__BRIEF__
Find the line in the entries below that contains "[⟨7, arg, n, sec, ns⟩]". Repeat it exactly, and every line after it through the line that contains "def lidEvent (s".
##### DATASET ENTRIES
-- ==== Sys2Proof/Machine/LidOps.lean ====
section
/-! DEFINITION. What other blocks do to the Lid: posting frames, corrections, wrap carries, outstanding counts and gaps
(09/R289–R292, R305, R315; 02/R52, R67–R70). -/

namespace Sys2Proof.Machine

/-- Counter-bank parity of the open epoch (R50). -/
def parity (s : State) : Nat := s.lid.epoch.seq % 2

/-- The epoch sequence that a bank's counts belong to: the open epoch, or the closing one of the other parity. -/
def seqOfBank (s : State) (bank : Nat) : Nat :=
  if s.lid.epoch.seq % 2 = bank % 2 then s.lid.epoch.seq else s.lid.epoch.seq - 1

/-- Add to a 64-bit total, subtracting what is to be taken away. -/
def tot (x add sub : Nat) : Nat := wrap 64 (x + add + (2 ^ 64 - sub % 2 ^ 64))

/-- Add to and subtract from four totals. -/
def Counts.move (c add sub : Counts) : Counts :=
  ⟨tot c.billPkts add.billPkts sub.billPkts, tot c.billBytes add.billBytes sub.billBytes,
   tot c.voidPkts add.voidPkts sub.voidPkts, tot c.voidBytes add.voidBytes sub.voidBytes⟩

/-- The line of a zone in the image of a bank's epoch: copy × 2^19 + zone / 2. -/
def zoneLine (s : State) (zone bank : Nat) : Nat := seqOfBank s bank % 3 * 2 ^ 19 + zone / 2

/-- A line comes into the zone cache, of 16,384 lines; the one that came first leaves a full cache (R304). -/
def cacheLine (l : List Nat) (k : Nat) : List Nat := if l.contains k then l else (k :: l).take 16384

/-- Change a zone's totals in the image of a bank's epoch, through the zone cache. -/
def zoneMove (s : State) (zone bank : Nat) (add sub : Counts) : State :=
  let k := seqOfBank s bank % 3 * 2 ^ 20 + zone
  { s with lid := { s.lid with
      zones := tmod Counts.zero s.lid.zones k (fun c => c.move add sub),
      zoneCache := cacheLine s.lid.zoneCache (zoneLine s zone bank) } }

/-- Change a port's and a class's totals in the image of a bank's epoch. -/
def portMove (s : State) (port cls bank : Nat) (flowless : Bool) (add sub : Counts) : State :=
  let c := seqOfBank s bank % 3
  { s with lid := { s.lid with
      ports := tmod ⟨Counts.zero, Counts.zero⟩ s.lid.ports (c * 256 + port) (fun p =>
        ⟨p.all.move add sub, if flowless then p.flowless.move add sub else p.flowless⟩),
      classes := tmod Counts.zero s.lid.classes (c * 64 + cls) (fun t => t.move add sub) } }

/-- One frame of a length as billable or void. -/
def oneFrame (bill : Bool) (bytes : Nat) : Counts :=
  if bill then ⟨1, bytes, 0, 0⟩ else ⟨0, 0, 1, bytes⟩

/-- What a correction adds: the frame as void. -/
def Correction.add (c : Correction) : Counts := oneFrame false c.bytes

/-- What a correction takes away: the frame as it was counted. -/
def Correction.sub (c : Correction) : Counts := oneFrame c.count.billable c.count.bytes

/-- Counts from which others can be taken. -/
def Counts.holds (a b : Counts) : Bool :=
  decide (b.billPkts ≤ a.billPkts) && decide (b.billBytes ≤ a.billBytes) && decide (b.voidPkts ≤ a.voidPkts) &&
    decide (b.voidBytes ≤ a.voidBytes)

/-- Counts less others, plus more. -/
def Counts.swap (a add sub : Counts) : Counts :=
  ⟨a.billPkts - sub.billPkts + add.billPkts, a.billBytes - sub.billBytes + add.billBytes,
   a.voidPkts - sub.voidPkts + add.voidPkts, a.voidBytes - sub.voidBytes + add.voidBytes⟩

/-- Change the outstanding count of a slice and bank. -/
def outstandingAdd (s : State) (sl bank : Nat) : State :=
  { s with lid := { s.lid with outstanding := tmod 0 s.lid.outstanding (sl * 2 + bank) (· + 1) } }

/-- One outstanding frame fewer. -/
def outstandingSub (s : State) (sl bank : Nat) : State :=
  { s with lid := { s.lid with outstanding := tmod 0 s.lid.outstanding (sl * 2 + bank) (· - 1) } }

/-- A kind 7 gap touches a run of zones: the two make one run of consecutive zones. -/
def Gap.touches (g : Gap) (arg n : Nat) : Bool :=
  g.kind == 7 && decide (g.arg ≤ arg + n) && decide (arg ≤ g.arg + g.count)

/-- Add a run of zones to a list: the first entry that it touches becomes the run of all that it touches (R315). -/
def gapRun (l : List Gap) (arg n sec ns : Nat) : List Gap :=
  match l.find? (fun g => g.touches arg n) with
  | none => l ++ [⟨7, arg, n, sec, ns⟩]
  | some first =>
    let ts := l.filter (fun g => g.touches arg n)
    let lo := ts.foldl (fun x g => min x g.arg) arg
    let hi := ts.foldl (fun x g => max x (g.arg + g.count)) (arg + n)
    let before := l.takeWhile (fun g => !g.touches arg n)
    before ++ ⟨7, lo, hi - lo, first.sec, first.ns⟩ :: (l.drop before.length).filter (fun g => !g.touches arg n)

/-- Add a gap to a list: one entry per kind and argument, and for kind 7 one per run of consecutive zones (R315). -/
def gapInto (l : List Gap) (kind arg n sec ns : Nat) : List Gap :=
  if kind = 7 then gapRun l arg n sec ns
  else if l.any (fun g => g.kind == kind && g.arg == arg) then
    l.map (fun g => if g.kind == kind && g.arg == arg then { g with count := g.count + n } else g)
  else l ++ [⟨kind, arg, n, sec, ns⟩]

/-- A Lid event (Table 09-10, source 6): kind, argument, epoch. -/
def lidEvent (s : State) (kind arg seq : Nat) : State :=
  postEvent s 6 (le 1 kind ++ zeros 3 ++ le 4 arg ++ le 8 seq)

/-- A gap's entry in the Rim's log. -/
def gapLog (s : State) (seq kind arg n : Nat) : State :=
  rimLog s 0x12 false (le 8 seq ++ le 1 kind ++ le 3 arg ++ le 4 n ++ le 8 (servedSec s))

/-- What adding a gap raises and posts (R315): GAP in LID_EVENT, a Lid event of KIND 4, and the Rim's log entry. -/
def gapNotice (s : State) (seq kind arg n : Nat) : State :=
  lidEvent (gapLog (raiseEv s .lidEvent [] [3]) seq kind arg n) 4 kind seq

/-- Report an integrity gap of the open epoch (R315). -/
def gapOpen (s : State) (kind arg n : Nat) : State :=
  if !s.lid.opened then s
  else
  let gs := gapInto s.lid.epoch.gaps kind arg n (servedSec s) (servedNs s)
  gapNotice { s with lid := { s.lid with epoch := { s.lid.epoch with gaps := gs } } } s.lid.epoch.seq kind arg n

/-- The seal body of a close is made: a gap found from now on is no longer in it. -/
def Closing.hashed (c : Closing) : Bool := c.phase == .sign || c.phase == .publish

/-- Report an integrity gap of the closing epoch, when there is one: in its seal while the body is not yet made, else in
that of the open epoch. -/
def gapClosing (s : State) (kind arg n : Nat) : State :=
  match s.lid.closing with
  | none => s
  | some c =>
    if c.hashed then gapOpen s kind arg n
    else
    let gs := gapInto c.epoch.gaps kind arg n (servedSec s) (servedNs s)
    gapNotice { s with lid := { s.lid with closing := some { c with epoch := { c.epoch with gaps := gs } } } }
      c.epoch.seq kind arg n

end Sys2Proof.Machine
end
##########
__SOLUTION TO THE EXERCISE__
  | none => l ++ [⟨7, arg, n, sec, ns⟩]
  | some first =>
    let ts := l.filter (fun g => g.touches arg n)
    let lo := ts.foldl (fun x g => min x g.arg) arg
    let hi := ts.foldl (fun x g => max x (g.arg + g.count)) (arg + n)
    let before := l.takeWhile (fun g => !g.touches arg n)
    before ++ ⟨7, lo, hi - lo, first.sec, first.ns⟩ :: (l.drop before.length).filter (fun g => !g.touches arg n)

/-- Add a gap to a list: one entry per kind and argument, and for kind 7 one per run of consecutive zones (R315). -/
def gapInto (l : List Gap) (kind arg n sec ns : Nat) : List Gap :=
  if kind = 7 then gapRun l arg n sec ns
  else if l.any (fun g => g.kind == kind && g.arg == arg) then
    l.map (fun g => if g.kind == kind && g.arg == arg then { g with count := g.count + n } else g)
  else l ++ [⟨kind, arg, n, sec, ns⟩]

/-- A Lid event (Table 09-10, source 6): kind, argument, epoch. -/
def lidEvent (s : State) (kind arg seq : Nat) : State :=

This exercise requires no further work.